=== Work item ===
Search the material for the word "WaitDec" and copy every line in which it occurs.

=== Extracted entries ===
◆ ◆ ◆ ◆
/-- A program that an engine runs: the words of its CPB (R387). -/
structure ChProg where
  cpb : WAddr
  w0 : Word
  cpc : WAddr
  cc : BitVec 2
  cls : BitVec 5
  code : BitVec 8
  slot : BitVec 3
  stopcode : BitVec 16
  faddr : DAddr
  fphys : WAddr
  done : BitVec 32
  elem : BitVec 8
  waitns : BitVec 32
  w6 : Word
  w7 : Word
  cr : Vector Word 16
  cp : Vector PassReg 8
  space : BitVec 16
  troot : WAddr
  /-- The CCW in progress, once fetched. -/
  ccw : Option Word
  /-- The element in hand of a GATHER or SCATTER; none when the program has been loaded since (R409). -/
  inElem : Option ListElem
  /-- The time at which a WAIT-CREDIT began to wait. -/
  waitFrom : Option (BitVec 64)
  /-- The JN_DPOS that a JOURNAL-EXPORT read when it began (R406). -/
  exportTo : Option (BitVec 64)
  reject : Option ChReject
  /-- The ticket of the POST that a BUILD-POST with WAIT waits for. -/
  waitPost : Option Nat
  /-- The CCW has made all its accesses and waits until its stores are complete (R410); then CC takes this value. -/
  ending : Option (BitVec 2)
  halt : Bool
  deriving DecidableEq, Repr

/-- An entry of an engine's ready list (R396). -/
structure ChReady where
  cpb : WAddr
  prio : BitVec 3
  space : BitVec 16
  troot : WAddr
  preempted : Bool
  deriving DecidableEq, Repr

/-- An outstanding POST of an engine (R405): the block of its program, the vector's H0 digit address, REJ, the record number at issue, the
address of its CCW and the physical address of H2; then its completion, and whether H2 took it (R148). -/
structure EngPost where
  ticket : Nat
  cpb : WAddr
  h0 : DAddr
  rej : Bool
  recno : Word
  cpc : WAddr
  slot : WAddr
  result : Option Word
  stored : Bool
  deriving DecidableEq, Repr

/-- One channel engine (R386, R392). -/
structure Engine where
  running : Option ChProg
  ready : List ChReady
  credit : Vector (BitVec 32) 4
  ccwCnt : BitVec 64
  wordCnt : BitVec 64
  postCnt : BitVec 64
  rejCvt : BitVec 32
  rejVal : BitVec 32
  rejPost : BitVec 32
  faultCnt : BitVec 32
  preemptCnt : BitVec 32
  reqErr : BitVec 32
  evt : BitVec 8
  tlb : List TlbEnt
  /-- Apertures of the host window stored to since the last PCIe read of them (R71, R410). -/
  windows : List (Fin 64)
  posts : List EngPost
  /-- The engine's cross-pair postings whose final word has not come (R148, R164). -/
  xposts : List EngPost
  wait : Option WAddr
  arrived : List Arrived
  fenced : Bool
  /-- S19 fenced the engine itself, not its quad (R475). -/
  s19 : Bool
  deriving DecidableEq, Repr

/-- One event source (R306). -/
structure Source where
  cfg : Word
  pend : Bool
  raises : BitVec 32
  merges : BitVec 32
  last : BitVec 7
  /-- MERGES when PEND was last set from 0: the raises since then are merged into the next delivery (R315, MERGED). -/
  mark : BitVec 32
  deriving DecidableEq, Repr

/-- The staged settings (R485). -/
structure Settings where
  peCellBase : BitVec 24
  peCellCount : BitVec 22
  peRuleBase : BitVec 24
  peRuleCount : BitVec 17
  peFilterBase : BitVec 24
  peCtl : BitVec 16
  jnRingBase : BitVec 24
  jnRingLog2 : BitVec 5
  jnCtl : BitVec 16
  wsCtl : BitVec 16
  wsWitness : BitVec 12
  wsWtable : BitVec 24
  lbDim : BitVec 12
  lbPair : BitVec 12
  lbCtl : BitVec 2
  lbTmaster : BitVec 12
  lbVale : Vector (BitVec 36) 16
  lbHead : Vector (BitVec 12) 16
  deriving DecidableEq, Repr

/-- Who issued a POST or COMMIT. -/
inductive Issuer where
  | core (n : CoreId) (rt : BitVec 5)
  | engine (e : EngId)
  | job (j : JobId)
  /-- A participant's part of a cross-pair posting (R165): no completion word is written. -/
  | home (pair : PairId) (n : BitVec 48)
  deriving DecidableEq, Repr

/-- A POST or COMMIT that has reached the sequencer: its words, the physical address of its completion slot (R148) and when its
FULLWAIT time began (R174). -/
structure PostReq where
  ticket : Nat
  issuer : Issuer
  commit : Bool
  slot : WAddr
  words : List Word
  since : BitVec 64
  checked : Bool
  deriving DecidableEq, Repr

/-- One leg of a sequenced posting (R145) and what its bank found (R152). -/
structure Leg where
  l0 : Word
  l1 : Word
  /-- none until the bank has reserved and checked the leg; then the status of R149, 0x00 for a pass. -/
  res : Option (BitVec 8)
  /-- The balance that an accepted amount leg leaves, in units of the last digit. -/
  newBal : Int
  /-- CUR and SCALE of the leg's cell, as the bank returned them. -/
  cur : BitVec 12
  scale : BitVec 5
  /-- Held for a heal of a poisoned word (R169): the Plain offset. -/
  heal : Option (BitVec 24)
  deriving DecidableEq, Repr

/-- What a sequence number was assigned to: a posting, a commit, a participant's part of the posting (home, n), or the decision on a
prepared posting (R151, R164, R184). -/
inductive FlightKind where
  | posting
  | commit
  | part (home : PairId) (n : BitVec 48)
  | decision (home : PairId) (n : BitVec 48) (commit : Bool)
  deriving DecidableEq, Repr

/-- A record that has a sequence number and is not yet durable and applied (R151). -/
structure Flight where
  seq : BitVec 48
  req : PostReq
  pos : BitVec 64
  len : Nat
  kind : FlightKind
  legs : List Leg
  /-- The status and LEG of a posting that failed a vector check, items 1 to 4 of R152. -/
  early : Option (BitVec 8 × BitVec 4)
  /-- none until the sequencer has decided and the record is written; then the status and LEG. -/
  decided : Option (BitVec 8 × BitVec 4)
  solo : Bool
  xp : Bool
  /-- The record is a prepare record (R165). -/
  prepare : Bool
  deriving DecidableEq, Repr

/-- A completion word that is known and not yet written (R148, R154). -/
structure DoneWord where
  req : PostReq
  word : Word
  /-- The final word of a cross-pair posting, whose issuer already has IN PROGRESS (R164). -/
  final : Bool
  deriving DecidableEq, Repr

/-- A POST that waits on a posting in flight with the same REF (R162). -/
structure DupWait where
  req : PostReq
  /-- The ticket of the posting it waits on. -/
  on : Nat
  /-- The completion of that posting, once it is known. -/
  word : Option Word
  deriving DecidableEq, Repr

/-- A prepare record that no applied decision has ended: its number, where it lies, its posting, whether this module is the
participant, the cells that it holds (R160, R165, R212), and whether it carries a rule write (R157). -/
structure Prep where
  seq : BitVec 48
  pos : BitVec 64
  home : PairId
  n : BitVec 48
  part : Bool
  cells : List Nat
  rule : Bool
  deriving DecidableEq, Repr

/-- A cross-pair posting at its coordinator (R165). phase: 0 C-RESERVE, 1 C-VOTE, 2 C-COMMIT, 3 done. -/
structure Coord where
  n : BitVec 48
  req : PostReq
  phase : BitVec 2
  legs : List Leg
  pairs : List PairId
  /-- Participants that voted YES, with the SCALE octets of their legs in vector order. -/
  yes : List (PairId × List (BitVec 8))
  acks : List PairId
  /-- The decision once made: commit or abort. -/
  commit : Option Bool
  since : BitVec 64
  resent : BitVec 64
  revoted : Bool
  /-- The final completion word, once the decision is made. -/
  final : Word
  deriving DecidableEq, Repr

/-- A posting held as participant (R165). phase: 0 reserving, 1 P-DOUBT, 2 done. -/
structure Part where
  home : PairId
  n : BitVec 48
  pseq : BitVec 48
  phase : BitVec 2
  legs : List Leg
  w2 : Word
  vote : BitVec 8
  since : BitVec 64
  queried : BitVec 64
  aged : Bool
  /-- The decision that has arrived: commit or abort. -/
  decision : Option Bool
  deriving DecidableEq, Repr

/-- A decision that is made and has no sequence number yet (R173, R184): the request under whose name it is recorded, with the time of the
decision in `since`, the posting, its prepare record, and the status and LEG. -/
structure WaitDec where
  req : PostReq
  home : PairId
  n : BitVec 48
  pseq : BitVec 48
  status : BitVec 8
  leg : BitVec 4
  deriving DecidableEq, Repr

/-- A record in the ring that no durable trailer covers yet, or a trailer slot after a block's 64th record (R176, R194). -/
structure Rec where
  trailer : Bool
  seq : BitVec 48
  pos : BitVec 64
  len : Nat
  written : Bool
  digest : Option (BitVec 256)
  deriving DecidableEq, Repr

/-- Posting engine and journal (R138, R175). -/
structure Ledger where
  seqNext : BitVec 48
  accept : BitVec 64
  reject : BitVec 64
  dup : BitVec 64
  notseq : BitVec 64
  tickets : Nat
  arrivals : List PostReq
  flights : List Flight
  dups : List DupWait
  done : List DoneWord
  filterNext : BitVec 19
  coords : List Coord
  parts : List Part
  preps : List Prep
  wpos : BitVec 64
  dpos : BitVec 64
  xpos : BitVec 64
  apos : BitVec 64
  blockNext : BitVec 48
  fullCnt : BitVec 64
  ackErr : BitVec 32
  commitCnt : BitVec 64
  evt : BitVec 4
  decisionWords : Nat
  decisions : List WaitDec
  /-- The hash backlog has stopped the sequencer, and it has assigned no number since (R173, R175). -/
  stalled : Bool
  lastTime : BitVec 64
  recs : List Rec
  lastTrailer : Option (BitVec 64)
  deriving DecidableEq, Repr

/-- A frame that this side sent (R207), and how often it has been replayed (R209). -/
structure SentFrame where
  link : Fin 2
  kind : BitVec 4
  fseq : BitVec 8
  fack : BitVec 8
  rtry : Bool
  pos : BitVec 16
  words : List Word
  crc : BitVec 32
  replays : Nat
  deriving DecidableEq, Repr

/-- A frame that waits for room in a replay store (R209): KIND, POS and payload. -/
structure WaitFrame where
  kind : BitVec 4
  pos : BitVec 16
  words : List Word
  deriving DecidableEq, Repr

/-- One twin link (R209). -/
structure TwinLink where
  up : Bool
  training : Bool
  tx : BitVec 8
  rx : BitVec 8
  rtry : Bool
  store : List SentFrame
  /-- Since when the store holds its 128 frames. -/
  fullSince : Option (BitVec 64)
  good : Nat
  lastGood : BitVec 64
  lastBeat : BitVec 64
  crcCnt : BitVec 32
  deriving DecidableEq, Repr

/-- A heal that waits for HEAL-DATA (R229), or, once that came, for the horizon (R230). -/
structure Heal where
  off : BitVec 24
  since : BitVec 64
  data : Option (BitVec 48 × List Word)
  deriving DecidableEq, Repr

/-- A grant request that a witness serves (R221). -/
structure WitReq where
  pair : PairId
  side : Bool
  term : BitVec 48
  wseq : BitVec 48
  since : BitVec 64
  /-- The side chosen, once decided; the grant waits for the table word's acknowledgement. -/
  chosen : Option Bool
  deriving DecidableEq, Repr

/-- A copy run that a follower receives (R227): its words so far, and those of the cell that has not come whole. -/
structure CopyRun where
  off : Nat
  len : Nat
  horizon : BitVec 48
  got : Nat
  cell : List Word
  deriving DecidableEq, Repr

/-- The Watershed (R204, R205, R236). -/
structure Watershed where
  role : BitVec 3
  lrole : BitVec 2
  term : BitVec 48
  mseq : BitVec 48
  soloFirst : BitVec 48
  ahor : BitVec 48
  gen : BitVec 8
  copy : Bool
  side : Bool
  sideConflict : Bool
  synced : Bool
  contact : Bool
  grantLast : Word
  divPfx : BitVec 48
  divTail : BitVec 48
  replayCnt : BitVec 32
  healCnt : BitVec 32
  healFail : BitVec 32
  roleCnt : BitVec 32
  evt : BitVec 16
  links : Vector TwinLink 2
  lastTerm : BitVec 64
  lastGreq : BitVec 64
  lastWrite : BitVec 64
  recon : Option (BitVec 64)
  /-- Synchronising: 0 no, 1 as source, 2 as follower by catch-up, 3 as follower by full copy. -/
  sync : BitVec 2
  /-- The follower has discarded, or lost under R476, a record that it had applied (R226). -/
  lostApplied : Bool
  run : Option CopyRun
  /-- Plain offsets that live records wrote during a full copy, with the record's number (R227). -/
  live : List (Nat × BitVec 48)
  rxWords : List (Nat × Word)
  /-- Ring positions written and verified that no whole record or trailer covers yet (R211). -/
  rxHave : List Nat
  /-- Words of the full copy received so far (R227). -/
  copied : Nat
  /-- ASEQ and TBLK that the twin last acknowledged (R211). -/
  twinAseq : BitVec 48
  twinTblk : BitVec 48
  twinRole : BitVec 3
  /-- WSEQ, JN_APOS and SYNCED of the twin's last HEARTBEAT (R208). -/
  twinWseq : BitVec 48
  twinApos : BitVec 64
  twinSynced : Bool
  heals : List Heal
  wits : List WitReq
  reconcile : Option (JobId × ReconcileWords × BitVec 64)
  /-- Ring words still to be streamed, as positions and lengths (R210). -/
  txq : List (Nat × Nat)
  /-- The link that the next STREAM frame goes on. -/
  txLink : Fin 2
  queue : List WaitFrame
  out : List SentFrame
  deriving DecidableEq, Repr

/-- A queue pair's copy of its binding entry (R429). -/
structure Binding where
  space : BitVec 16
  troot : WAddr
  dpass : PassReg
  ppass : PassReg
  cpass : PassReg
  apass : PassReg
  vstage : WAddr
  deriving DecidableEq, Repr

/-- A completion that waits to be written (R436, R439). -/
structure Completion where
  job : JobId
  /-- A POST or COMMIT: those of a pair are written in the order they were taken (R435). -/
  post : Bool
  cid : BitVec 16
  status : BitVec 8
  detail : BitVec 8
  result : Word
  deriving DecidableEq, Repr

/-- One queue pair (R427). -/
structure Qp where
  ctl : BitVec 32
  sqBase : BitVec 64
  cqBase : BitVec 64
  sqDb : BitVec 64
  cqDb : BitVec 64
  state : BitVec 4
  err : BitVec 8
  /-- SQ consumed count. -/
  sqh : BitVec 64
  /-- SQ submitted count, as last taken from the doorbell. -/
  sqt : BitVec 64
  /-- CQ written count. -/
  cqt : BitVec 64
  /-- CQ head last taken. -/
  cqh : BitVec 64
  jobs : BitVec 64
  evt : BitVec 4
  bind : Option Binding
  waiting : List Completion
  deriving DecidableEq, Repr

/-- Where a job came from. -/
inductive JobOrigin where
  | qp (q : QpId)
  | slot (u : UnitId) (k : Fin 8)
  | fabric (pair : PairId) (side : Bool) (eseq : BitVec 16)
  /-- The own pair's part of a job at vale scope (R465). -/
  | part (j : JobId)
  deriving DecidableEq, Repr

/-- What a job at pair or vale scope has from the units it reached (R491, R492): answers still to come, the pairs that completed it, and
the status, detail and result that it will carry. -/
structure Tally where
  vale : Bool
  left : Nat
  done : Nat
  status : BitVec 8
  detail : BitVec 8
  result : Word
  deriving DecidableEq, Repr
◆ ◆ ◆ ◆
=== Expected answer ===
structure WaitDec where
  decisions : List WaitDec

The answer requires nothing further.